Required action: Going down the data below, set down exactly the line with "f).events = s.events := rfl" and each line after it through the line with "f).pending = s.pending := rfl"; no other lines.

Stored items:
▬▬▬▬▬▬

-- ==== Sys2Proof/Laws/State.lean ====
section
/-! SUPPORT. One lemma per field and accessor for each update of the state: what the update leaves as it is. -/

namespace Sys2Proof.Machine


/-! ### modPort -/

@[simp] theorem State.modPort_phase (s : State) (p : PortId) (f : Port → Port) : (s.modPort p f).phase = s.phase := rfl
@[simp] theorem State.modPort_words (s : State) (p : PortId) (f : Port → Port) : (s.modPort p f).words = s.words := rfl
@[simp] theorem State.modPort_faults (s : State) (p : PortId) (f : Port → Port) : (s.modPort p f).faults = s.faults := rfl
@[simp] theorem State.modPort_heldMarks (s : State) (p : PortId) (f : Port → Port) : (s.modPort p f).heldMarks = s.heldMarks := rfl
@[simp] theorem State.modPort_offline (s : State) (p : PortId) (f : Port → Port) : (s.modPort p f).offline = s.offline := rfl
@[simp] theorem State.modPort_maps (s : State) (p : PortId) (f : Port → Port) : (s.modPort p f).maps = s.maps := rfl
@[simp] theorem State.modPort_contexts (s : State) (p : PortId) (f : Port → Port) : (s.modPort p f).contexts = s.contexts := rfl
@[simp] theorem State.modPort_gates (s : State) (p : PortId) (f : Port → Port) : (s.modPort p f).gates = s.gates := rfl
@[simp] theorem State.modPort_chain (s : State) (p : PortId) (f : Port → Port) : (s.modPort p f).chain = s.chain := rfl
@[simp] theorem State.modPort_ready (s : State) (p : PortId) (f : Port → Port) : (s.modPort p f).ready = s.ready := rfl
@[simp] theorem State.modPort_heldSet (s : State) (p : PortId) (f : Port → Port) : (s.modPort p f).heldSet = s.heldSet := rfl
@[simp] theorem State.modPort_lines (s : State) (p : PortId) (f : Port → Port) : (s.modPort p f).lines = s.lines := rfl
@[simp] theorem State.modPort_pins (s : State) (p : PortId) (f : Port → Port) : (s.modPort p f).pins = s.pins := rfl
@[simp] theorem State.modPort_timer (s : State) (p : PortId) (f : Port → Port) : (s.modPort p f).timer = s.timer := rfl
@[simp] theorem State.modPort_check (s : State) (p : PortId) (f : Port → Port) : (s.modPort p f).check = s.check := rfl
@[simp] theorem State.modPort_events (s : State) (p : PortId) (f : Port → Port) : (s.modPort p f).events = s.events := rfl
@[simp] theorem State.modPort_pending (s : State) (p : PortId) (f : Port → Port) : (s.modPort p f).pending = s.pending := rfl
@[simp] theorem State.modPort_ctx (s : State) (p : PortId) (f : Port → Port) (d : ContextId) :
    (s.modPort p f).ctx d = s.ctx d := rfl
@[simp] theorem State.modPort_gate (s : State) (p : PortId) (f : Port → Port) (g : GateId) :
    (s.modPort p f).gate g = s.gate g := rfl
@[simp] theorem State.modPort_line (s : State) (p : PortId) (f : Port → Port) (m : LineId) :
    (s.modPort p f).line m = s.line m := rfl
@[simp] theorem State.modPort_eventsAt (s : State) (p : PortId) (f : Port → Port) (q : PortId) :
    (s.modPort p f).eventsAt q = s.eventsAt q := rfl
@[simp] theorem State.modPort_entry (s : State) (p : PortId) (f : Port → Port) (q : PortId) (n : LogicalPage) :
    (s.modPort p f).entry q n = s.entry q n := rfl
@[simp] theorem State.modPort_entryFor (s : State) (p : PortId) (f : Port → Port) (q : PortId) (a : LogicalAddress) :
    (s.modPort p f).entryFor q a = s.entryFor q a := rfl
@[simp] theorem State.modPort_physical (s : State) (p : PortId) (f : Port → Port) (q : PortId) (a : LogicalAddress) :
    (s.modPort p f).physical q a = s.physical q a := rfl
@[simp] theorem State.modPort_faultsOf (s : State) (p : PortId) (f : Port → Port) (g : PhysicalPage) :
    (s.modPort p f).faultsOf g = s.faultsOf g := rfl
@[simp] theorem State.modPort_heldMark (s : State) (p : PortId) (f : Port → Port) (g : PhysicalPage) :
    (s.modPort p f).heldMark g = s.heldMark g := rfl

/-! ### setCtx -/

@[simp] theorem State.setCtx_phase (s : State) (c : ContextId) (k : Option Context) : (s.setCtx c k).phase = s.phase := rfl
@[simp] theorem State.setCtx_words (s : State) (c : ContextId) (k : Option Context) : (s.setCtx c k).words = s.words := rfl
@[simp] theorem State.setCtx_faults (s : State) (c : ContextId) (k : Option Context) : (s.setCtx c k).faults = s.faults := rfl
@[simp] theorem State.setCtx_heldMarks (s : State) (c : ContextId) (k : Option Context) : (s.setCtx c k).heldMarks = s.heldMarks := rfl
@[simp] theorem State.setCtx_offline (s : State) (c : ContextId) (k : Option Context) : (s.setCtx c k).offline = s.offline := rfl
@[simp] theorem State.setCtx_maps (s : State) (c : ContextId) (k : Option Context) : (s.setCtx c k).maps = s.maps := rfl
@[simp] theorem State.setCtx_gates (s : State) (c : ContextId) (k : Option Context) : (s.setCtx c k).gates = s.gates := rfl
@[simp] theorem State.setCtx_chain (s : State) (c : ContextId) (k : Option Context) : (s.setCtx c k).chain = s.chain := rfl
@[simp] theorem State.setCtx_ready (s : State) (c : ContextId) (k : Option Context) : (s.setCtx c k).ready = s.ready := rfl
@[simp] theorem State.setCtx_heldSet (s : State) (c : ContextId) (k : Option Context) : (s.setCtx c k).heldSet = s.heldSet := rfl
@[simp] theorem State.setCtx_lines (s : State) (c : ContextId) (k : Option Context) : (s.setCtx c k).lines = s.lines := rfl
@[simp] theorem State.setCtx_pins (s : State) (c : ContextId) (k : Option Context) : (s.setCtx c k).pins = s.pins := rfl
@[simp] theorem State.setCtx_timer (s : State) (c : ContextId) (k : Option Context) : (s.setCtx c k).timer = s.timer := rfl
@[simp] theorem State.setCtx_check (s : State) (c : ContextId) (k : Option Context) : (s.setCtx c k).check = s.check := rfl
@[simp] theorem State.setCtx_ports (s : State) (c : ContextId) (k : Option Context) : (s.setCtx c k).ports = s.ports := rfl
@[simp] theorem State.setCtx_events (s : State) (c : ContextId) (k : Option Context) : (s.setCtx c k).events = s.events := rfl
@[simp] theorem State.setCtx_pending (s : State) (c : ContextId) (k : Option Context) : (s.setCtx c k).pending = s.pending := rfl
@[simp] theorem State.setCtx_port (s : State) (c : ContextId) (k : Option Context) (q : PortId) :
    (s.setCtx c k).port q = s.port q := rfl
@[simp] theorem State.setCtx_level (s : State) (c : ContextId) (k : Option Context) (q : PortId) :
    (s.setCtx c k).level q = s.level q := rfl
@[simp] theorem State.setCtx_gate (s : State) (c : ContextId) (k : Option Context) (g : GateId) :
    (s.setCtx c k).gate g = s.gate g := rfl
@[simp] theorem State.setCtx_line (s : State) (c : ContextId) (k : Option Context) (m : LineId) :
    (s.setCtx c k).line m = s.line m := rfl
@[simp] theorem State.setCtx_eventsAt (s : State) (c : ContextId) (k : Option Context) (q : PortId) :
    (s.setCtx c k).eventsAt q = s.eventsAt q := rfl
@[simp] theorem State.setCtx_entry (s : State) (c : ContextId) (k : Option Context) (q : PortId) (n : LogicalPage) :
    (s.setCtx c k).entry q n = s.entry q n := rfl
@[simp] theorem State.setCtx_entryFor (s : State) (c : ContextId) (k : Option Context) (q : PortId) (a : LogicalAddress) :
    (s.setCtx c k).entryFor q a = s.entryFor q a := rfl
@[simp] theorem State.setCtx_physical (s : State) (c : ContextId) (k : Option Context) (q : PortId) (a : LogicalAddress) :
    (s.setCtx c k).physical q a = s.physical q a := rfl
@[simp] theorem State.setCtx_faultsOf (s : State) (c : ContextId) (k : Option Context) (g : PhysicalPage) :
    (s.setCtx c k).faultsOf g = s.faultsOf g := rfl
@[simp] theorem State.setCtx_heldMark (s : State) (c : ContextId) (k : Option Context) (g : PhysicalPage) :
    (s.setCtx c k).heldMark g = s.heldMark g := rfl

▬▬▬▬▬▬

Result below:
@[simp] theorem State.modPort_events (s : State) (p : PortId) (f : Port → Port) : (s.modPort p f).events = s.events := rfl
@[simp] theorem State.modPort_pending (s : State) (p : PortId) (f : Port → Port) : (s.modPort p f).pending = s.pending := rfl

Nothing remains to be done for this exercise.